* _What you should do_
Once you find the line with "waitingCommand h 0x0003" in the data that follows, repeat it and every line after it exactly, through the line with "current := none".

* _Saved entries_
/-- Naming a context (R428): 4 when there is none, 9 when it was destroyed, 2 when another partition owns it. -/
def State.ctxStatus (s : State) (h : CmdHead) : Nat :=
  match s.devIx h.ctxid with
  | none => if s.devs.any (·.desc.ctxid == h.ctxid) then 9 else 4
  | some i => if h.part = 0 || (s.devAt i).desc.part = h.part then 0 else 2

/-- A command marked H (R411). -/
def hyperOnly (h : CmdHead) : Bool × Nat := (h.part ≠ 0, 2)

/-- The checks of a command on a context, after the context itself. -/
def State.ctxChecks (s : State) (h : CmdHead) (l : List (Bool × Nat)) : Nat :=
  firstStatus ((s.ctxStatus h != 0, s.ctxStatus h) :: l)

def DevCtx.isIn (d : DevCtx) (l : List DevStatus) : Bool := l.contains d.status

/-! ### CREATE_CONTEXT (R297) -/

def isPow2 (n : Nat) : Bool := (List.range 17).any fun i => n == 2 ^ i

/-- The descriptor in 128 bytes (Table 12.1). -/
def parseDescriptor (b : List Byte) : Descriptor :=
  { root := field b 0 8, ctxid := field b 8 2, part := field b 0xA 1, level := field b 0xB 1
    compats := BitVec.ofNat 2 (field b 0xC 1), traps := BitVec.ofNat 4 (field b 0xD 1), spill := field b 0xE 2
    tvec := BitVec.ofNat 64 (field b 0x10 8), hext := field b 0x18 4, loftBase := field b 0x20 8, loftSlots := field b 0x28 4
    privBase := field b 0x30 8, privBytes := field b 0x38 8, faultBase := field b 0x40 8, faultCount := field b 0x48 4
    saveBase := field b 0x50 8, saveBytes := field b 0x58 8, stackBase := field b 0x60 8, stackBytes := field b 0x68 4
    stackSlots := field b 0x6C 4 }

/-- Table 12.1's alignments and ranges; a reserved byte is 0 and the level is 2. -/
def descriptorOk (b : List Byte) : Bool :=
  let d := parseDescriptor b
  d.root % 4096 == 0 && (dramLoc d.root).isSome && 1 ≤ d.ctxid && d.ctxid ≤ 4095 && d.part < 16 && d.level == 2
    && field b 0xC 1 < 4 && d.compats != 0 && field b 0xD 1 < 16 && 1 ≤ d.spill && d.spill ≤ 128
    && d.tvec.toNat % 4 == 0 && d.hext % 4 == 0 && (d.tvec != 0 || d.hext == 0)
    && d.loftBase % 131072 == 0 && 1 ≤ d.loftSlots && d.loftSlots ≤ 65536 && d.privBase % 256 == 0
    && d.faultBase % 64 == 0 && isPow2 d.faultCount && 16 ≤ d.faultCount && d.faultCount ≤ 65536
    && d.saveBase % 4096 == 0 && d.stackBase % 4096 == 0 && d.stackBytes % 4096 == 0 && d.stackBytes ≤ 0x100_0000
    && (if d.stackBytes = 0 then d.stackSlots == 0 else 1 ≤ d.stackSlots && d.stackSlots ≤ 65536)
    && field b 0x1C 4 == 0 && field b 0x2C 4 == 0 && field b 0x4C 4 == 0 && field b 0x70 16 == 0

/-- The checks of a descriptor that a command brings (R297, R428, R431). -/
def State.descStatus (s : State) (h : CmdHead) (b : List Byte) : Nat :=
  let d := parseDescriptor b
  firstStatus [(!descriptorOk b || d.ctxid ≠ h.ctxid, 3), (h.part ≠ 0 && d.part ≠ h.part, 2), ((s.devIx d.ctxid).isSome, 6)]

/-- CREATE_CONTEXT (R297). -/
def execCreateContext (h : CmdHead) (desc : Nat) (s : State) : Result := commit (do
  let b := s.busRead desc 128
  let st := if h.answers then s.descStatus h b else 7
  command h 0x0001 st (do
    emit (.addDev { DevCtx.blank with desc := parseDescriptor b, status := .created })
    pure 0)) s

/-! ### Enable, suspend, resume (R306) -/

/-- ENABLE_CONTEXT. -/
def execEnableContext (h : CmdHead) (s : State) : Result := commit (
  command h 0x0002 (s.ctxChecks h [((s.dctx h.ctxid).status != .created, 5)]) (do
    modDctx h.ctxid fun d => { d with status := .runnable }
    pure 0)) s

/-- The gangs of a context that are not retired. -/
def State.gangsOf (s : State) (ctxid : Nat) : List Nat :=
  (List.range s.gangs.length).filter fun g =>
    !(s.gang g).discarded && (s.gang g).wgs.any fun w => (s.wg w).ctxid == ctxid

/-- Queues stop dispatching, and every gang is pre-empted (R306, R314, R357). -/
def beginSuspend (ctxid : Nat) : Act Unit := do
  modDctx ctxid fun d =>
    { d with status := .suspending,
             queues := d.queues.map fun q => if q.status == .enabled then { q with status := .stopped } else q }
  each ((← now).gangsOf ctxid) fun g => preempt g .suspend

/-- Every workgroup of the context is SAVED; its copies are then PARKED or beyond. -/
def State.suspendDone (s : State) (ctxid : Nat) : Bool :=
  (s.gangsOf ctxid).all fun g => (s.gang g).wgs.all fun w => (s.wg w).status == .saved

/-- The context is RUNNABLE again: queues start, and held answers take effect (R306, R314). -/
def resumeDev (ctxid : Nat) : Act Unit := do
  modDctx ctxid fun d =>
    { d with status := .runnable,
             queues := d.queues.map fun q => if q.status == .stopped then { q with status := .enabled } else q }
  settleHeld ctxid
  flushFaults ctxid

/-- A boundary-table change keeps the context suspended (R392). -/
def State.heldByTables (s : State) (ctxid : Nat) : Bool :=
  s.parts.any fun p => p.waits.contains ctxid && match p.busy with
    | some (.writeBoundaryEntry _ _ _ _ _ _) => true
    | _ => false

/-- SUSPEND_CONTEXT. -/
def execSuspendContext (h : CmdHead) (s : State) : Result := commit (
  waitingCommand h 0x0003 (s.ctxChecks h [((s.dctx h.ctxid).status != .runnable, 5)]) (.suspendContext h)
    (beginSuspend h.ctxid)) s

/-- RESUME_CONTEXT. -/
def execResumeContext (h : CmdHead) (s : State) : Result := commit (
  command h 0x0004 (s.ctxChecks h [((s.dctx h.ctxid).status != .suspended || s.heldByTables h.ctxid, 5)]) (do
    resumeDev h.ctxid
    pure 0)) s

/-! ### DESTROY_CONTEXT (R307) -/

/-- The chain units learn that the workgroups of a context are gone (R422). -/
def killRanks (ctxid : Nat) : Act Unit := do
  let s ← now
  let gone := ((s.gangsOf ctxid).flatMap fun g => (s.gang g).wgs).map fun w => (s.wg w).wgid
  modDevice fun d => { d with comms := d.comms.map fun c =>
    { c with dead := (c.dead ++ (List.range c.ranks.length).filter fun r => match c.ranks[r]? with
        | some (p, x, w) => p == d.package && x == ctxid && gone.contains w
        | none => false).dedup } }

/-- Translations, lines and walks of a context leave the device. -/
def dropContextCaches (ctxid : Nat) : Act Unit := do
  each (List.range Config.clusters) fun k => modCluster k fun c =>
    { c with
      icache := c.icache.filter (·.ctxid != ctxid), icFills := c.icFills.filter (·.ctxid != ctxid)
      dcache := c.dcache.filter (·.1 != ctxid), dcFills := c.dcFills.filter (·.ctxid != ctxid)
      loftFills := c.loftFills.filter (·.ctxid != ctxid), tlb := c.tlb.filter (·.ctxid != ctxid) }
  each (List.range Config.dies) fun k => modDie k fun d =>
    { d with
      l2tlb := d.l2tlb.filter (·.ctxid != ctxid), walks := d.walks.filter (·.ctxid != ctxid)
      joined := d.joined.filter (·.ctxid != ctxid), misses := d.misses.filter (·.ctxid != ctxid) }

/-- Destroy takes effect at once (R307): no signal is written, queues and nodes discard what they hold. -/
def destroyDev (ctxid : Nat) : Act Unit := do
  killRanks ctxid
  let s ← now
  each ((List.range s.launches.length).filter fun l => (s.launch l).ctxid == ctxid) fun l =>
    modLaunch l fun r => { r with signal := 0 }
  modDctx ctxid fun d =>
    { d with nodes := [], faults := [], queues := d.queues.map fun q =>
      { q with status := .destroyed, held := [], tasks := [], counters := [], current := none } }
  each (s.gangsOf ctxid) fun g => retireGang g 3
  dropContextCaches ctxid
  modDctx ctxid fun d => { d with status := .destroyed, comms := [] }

* _Answer box_
  waitingCommand h 0x0003 (s.ctxChecks h [((s.dctx h.ctxid).status != .runnable, 5)]) (.suspendContext h)
    (beginSuspend h.ctxid)) s

/-- RESUME_CONTEXT. -/
def execResumeContext (h : CmdHead) (s : State) : Result := commit (
  command h 0x0004 (s.ctxChecks h [((s.dctx h.ctxid).status != .suspended || s.heldByTables h.ctxid, 5)]) (do
    resumeDev h.ctxid
    pure 0)) s

/-! ### DESTROY_CONTEXT (R307) -/

/-- The chain units learn that the workgroups of a context are gone (R422). -/
def killRanks (ctxid : Nat) : Act Unit := do
  let s ← now
  let gone := ((s.gangsOf ctxid).flatMap fun g => (s.gang g).wgs).map fun w => (s.wg w).wgid
  modDevice fun d => { d with comms := d.comms.map fun c =>
    { c with dead := (c.dead ++ (List.range c.ranks.length).filter fun r => match c.ranks[r]? with
        | some (p, x, w) => p == d.package && x == ctxid && gone.contains w
        | none => false).dedup } }

/-- Translations, lines and walks of a context leave the device. -/
def dropContextCaches (ctxid : Nat) : Act Unit := do
  each (List.range Config.clusters) fun k => modCluster k fun c =>
    { c with
      icache := c.icache.filter (·.ctxid != ctxid), icFills := c.icFills.filter (·.ctxid != ctxid)
      dcache := c.dcache.filter (·.1 != ctxid), dcFills := c.dcFills.filter (·.ctxid != ctxid)
      loftFills := c.loftFills.filter (·.ctxid != ctxid), tlb := c.tlb.filter (·.ctxid != ctxid) }
  each (List.range Config.dies) fun k => modDie k fun d =>
    { d with
      l2tlb := d.l2tlb.filter (·.ctxid != ctxid), walks := d.walks.filter (·.ctxid != ctxid)
      joined := d.joined.filter (·.ctxid != ctxid), misses := d.misses.filter (·.ctxid != ctxid) }

/-- Destroy takes effect at once (R307): no signal is written, queues and nodes discard what they hold. -/
def destroyDev (ctxid : Nat) : Act Unit := do
  killRanks ctxid
  let s ← now
  each ((List.range s.launches.length).filter fun l => (s.launch l).ctxid == ctxid) fun l =>
    modLaunch l fun r => { r with signal := 0 }
  modDctx ctxid fun d =>
    { d with nodes := [], faults := [], queues := d.queues.map fun q =>
      { q with status := .destroyed, held := [], tasks := [], counters := [], current := none } }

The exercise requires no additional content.